On one side of the combustion chamber 1 (on the left side in FIG. 3), a hopper 2 for charging the waste 3 into the combustion chamber 1 is provided. At the bottom of the combustion chamber 1, a grate (storage force) for burning the waste 3 while moving the waste 3 is provided so as to be inclined downward as the distance from the hopper 2 increases. This grate has two steps and is divided into three parts. These three grate, from the side closer to the hopper 2, the dry strike 4, the combustion strike 5, and after It is called the combustion strike power 6. In drying strike 4, drying and ignition of waste 3 are mainly performed. In combustion strike 5, waste 3 is mainly burned, but waste 3 is burned and thermally decomposed, and combustible gas is released together with the combustion gas. The combustion of the waste 3 is substantially completed in the combustion strike 5. On the post-combustion strike 6, the unburned part of the slightly remaining waste 3 is completely burned. The combustion residue after complete combustion is discharged from the main ash chute 7.

 At the bottom of each grate, there is provided a wind box 8 connected to a supply pipe for supplying combustion air.
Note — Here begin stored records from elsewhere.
-- ==== Sys2Proof/Machine/Custody.lean ====
section
/-! DEFINITION. The custody protocols (11): refresh rounds, settlement, reconstruction, creation, change and deletion of groups,
and the backup and restore rings. -/

namespace Sys2Proof
namespace Machine

/-! ## Common tests -/

/-- A member takes part in a stage only while it is unlocked, not isolated, and its time status is not FREE (R320). -/
def canTakePart (s : State) : Bool :=
  s.cu.member.isSome && !isLocked s && s.mode.domain != .isolated && s.mode.time != .free

/-- The descriptor under which a round runs: a change's new one (R335). -/
def roundDesc (g : Group) (r : Round) : GroupDesc := if r.full then g.change.getD g.desc else g.desc

/-- The group as the round sees it. -/
def inRound (g : Group) (r : Round) : Group := { g with desc := roundDesc g r }

/-- The members of a round: the role members, and those that a change brings (R335). -/
def roundMembers (g : Group) (r : Round) : List Nat := (roleList g ++ descMembers (roundDesc g r)).eraseDups

/-- Send a custody kind to every member of a round. -/
def sendRound (s : State) (g : Group) (r : Round) (kind gen : Nat) (body : List (Nat × Nat)) : State :=
  (roundMembers g r).foldl (fun s m => sendEnv s kind m (cuHead g gen 0xFF ++ body)) s

/-- A share holder position. -/
def sharePos (j : Nat) : Pos := { active := false, ix := ⟨j % 64, Nat.mod_lt _ (by decide)⟩ }

/-- The index of the share holder position that a member has under a descriptor. -/
def shareIxOf (d : GroupDesc) (m : Nat) : Option Nat := (d.shares.findIdx? fun x => x.val == m).map fun i => i + 1

/-- The own share holder index in a round: the own position, or that which a full sharing names. -/
def myIx (g : Group) (r : Round) : Option Nat := if r.full then (if r.ix = 0 then none else some r.ix) else ownShareIx g

/-- A custody envelope: its lead, and the rest of its body. -/
def cuMsg (c : CuHdr) (body : List (Nat × Nat)) : Msg := { body := cuIn c ++ body }

/-- The descriptor by which a sender's position is judged: PREPARED and ACK claim the positions of a change under way. -/
def senderDesc (g : Group) (kind : Nat) : GroupDesc :=
  match g.round with
  | some r => if kind == 0x22 || kind == 0x24 then roundDesc g r else g.desc
  | none => g.desc

/-- A custody envelope whose sender holds the position it claims in the group state held here (R342). -/
def onGroup (s : State) (h : EnvHdr) (c : CuHdr) (kind : Nat) (body : List (Nat × Nat)) (f : State → Nat → Group → Nat → State) :
    Result :=
  go (onEnv s h kind (cuMsg c body) fun s =>
    match groupIx s c.group with
    | none => envFail s 63 48
    | some k =>
      match groupOf s k with
      | none => envFail s 63 48
      | some g =>
        match placeOf (senderDesc g kind) c.pos with
        | some i => if (descMembers (senderDesc g kind)).getD i 0 = h.sender.val then f s k g i else envFail s 63 48
        | none => envFail s 63 48)

/-- Beats of a second of domain time. -/
def secBeat (sec : Nat) : Nat := sec * beatsPerSec

/-- Whether a beat of domain time is reached. -/
def reached (s : State) (beat : Nat) : Bool := beat ≤ (tbNow s).toNat

/-- The beats of the deal cut-off and the decision cut-off of a round (R320). -/
def dealBeat (g : Group) (r : Round) : Nat := secBeat r.x - secBeat g.desc.rb / 2
def decisionBeat (g : Group) (r : Round) : Nat := secBeat r.x - secBeat g.desc.rb / 4

/-! ## What waits for a settlement (R319) -/

/-- The group with a member replaced at a place. -/
def withMember (g : Group) (i : Nat) (m : Member) : Group :=
  { g with desc := if i < g.desc.h then { g.desc with holders := g.desc.holders.set i m }
                   else { g.desc with shares := g.desc.shares.set (i - g.desc.h) m } }

/-- The end of a reconstruction in the group state: the position is confirmed, or the next attempt is named (R331). -/
def endRecon (s : State) (g : Group) (target : Pos) (done : Bool) : Group :=
  match g.recon, placeOf g.desc target with
  | some r, some i =>
    if r.target ≠ target then g
    else if done then { withState g i .confirmed with recon := none }
    else { g with recon := some { target := target, rc := reconStart s g (r.rc + g.desc.rb) } }
  | _, _ => g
 Below and above the combustion chamber 1 on the opposite side of the hopper 2, a main flue 9 and a secondary flue 10 are provided. These include a waste heat boiler that is part of the gas cooling system; A combustion chamber 12 is provided connected. In the combustion chamber 1, a barrier (intermediate ceiling) 13 for dividing the combustion gas is provided near the exit of the combustion chamber 1, and the flow of the combustion gas is divided into a main flue 9 and a sub-flue 10. Shedding.
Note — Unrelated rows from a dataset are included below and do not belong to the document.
-- ==== Sys2Proof/Safety.lean ====
section
/-! DEFINITION. What a safe run is: no step stops, and the memories keep their canonical form; and the conditions under
which claims say that a command has its own effect: the manager's writes are taken, an engine runs an order, a big-number
engine runs an operation, an envelope passes its checks. -/

namespace Sys2Proof
namespace Machine

/-- Every addressed memory of the block is in its canonical form: frame windows, pantry pages, slot areas. -/
def memoryWf (s : State) : Bool := s.mem.wf

/-- The stored registers are in their canonical form: none is listed that reads as its Reset column. -/
def regsWf (s : State) : Bool := twfFrom regReset 0 s.regs

/-- The step of a state goes on. -/
def stepGoes (s : State) : Prop := ∃ t, step s = .next t

/-- n steps go on from a state. -/
def safeFor : Nat → State → Prop
  | 0, _ => True
  | n + 1, s => ∃ t, step s = .next t ∧ safeFor n t

/-- A manager write reaches its register: the main domain is not in reset and no start is in progress (18 R485). -/
abbrev managerOpen (s : State) : Prop := s.starting = false ∧ s.inReset = false

/-- Engine e runs order o, whose record is v, and its bundle reads without a poisoned word (05, 16 R435). -/
abbrev engineRuns (s : State) (e : EngIx) (o : Nat) (v : Order) : Prop :=
  (eng s e.val).order = some o ∧ order? s o = some v ∧ bundlePoisoned s v (eng s e.val).core.pc = false

/-- A shipped routine is past its check of the arguments (07 R521): in its second phase, or with arguments that pass once
the bytes to be checked are in. Any other routine has no such check. -/
abbrev pastArgs (s : State) (v : Order) (second : Bool) : Prop :=
  second = true ∨ shipped s v = false ∨
  (libArgsOk v = true ∧ ¬ (v.routine = 0x44 ∧ v.inLen ≠ 0 ∧ v.inputIn = false))

/-- Engine e runs order o of library routine rn, and the order's input is in (07 R202). -/
abbrev routineRuns (s : State) (e : EngIx) (o : Nat) (v : Order) (rn : Nat) : Prop :=
  engineRuns s e o v ∧ v.routine = rn ∧ (v.inLen = 0 ∨ v.inputIn = true)

/-- Big-number engine b runs the slot program of order o, and its result is not fixed (09). -/
abbrev programRuns (s : State) (b : BnIx) (o : Nat) (v : Order) : Prop :=
  (bnEng s b).running = some o ∧ (bnEng s b).result = none ∧ order? s o = some v ∧ (bnEng s b).inProg = true

/-- Big-number engine b runs service operation op of order o on a set, and its result is not fixed (09). -/
abbrev serviceRuns (s : State) (b : BnIx) (o : Nat) (v : Order) (op : Fin 256) (set : Fin 64) : Prop :=
  (bnEng s b).running = some o ∧ (bnEng s b).result = none ∧ order? s o = some v ∧ v.hand.op = some (.service op set)

/-- An envelope passes every check of 10 R282. -/
abbrev envelopePasses (s : State) (h : EnvHdr) (kind : Nat) (m : Msg) : Prop := (acceptEnv s h kind m).2 = true

/-- The state in which a passed envelope has its effect: its checks counted and its sender heard (10 R282, R302). -/
abbrev heard (s : State) (h : EnvHdr) (kind : Nat) (m : Msg) : State := (acceptEnv s h kind m).1

/-- An envelope that passes its checks names group k, whose entry is g, and its sender holds place i there (11 R342). -/
abbrev groupHeard (s : State) (h : EnvHdr) (c : CuHdr) (kind : Nat) (body : List (Nat × Nat)) (k : Nat) (g : Group) (i : Nat) : Prop :=
  envelopePasses s h kind (cuMsg c body) ∧ groupIx (heard s h kind (cuMsg c body)) c.group = some k ∧
  groupOf (heard s h kind (cuMsg c body)) k = some g ∧
  placeOf (senderDesc g kind) c.pos = some i ∧ (descMembers (senderDesc g kind)).getD i 0 = h.sender.val

/-- A group command is taken: CU_GCMD is not BUSY, the module is READY, and steps 1 to 4 of 11 R343 pass. -/
abbrev groupGateOpen (s : State) : Prop :=
  managerOpen s ∧ rdF s 0x61018 24 24 ≠ 1 ∧ s.mode.ready = true ∧ isLocked s = false ∧ s.mode.lc = .production ∧
  s.cu.member.isNone = false ∧ s.mode.domain ≠ .isolated ∧ s.mode.time ≠ .free

end Machine
end Sys2Proof
end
 The waste 3 is put into the combustion chamber 1 from the hopper 2, and the combustion air is supplied to the waste 3 moving on the grate through the supply pipes and the wind box 8, and the waste 3 is dried. Burn.

 A nozzle 14 is provided on the side wall of the combustion chamber 1, and a high-temperature gas at a temperature of 200 ° C. or more and satisfying the above formula (1) is blown into the combustion chamber 1 from the nozzle 14. The nozzle 14 is installed at the upper part of the drying stove 4 and at the upper left of the combustion stove 5. When waste 3 is incinerated, first, water evaporates, followed by thermal decomposition and partial oxidation. Here, the thermal decomposition reaction occurs at a temperature of about 200, and is almost completed when the temperature reaches about 400 ° C. Nozzles 14 are provided at the part of the drying stove 4 (the latter part) and the former part of the combustion stove 5 to blow hot gas. Depending on the type of waste 3, the pyrolysis reaction can be completed at a higher temperature. In this case, a nozzle 14 may be provided downstream (right side in the figure) from the position shown in FIG. preferable.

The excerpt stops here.